Your goal: Copy out every line of the data where the word "product" is found.

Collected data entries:
====

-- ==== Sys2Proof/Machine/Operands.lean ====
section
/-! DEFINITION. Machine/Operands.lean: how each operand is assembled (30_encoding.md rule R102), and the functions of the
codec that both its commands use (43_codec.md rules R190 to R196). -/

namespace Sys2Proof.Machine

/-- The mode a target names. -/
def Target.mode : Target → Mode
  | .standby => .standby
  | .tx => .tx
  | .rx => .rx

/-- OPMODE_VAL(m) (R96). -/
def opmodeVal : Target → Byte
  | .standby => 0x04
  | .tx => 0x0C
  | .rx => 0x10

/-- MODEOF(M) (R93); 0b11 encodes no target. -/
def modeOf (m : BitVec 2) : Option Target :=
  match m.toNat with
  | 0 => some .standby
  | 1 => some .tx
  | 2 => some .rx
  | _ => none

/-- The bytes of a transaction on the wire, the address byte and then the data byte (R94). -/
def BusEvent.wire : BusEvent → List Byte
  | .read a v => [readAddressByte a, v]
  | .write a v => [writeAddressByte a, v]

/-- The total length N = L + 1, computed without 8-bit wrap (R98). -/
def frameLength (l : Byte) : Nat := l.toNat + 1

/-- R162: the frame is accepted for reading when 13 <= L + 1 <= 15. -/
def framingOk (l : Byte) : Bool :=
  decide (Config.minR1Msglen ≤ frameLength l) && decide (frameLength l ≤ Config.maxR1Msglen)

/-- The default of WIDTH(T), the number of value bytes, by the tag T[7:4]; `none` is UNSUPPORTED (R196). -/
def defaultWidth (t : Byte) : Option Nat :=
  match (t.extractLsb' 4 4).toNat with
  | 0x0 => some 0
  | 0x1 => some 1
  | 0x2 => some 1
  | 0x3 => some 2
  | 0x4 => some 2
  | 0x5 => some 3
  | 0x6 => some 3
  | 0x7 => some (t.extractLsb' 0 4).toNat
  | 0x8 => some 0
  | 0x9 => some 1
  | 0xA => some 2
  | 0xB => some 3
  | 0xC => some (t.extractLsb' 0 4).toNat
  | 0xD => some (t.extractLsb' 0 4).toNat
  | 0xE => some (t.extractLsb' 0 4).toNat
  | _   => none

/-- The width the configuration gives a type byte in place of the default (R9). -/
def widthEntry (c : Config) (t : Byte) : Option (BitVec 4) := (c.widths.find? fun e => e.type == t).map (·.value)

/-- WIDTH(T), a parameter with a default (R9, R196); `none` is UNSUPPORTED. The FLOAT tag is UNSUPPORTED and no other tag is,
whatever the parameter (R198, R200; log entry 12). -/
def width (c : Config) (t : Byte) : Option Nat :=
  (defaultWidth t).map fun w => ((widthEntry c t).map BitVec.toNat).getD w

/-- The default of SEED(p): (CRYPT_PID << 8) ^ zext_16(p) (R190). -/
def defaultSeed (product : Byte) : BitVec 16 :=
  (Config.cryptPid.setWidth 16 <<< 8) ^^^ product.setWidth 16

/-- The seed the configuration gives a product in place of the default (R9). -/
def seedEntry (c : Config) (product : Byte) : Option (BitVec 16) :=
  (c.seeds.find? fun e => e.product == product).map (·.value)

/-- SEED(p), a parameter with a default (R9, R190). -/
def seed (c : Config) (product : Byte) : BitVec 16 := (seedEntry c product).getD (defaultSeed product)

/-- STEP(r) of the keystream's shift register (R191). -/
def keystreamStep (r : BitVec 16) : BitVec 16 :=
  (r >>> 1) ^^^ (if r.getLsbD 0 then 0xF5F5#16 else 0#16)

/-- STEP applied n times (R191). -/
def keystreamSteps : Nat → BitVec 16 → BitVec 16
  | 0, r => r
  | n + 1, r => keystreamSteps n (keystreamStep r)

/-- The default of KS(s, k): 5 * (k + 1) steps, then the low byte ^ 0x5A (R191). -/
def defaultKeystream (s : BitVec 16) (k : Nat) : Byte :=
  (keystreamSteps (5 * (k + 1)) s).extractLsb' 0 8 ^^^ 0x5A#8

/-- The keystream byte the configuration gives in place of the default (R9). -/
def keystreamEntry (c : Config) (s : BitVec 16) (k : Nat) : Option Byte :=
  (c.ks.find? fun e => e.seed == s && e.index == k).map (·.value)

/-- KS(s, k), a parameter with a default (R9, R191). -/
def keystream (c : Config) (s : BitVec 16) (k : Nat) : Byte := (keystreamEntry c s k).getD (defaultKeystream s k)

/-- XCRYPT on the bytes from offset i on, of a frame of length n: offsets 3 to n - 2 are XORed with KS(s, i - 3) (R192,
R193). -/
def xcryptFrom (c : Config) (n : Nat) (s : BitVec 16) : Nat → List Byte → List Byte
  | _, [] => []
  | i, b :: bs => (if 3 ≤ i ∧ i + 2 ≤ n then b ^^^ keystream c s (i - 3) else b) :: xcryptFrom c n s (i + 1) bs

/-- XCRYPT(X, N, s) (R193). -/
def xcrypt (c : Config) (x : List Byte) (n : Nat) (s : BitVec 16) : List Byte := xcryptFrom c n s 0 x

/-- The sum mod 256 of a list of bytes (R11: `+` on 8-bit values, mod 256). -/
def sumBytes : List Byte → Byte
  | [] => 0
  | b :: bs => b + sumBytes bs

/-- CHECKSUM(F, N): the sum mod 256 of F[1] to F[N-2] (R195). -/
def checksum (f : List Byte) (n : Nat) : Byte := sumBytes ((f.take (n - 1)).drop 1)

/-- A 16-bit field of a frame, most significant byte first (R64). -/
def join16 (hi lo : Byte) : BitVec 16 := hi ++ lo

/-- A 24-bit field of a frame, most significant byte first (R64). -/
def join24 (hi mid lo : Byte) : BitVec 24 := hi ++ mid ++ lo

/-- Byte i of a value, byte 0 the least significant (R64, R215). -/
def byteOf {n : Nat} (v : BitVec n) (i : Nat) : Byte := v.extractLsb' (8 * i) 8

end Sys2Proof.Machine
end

====

Response to the exercise:
def defaultSeed (product : Byte) : BitVec 16 :=
  (Config.cryptPid.setWidth 16 <<< 8) ^^^ product.setWidth 16
/-- The seed the configuration gives a product in place of the default (R9). -/
def seedEntry (c : Config) (product : Byte) : Option (BitVec 16) :=
  (c.seeds.find? fun e => e.product == product).map (·.value)
def seed (c : Config) (product : Byte) : BitVec 16 := (seedEntry c product).getD (defaultSeed product)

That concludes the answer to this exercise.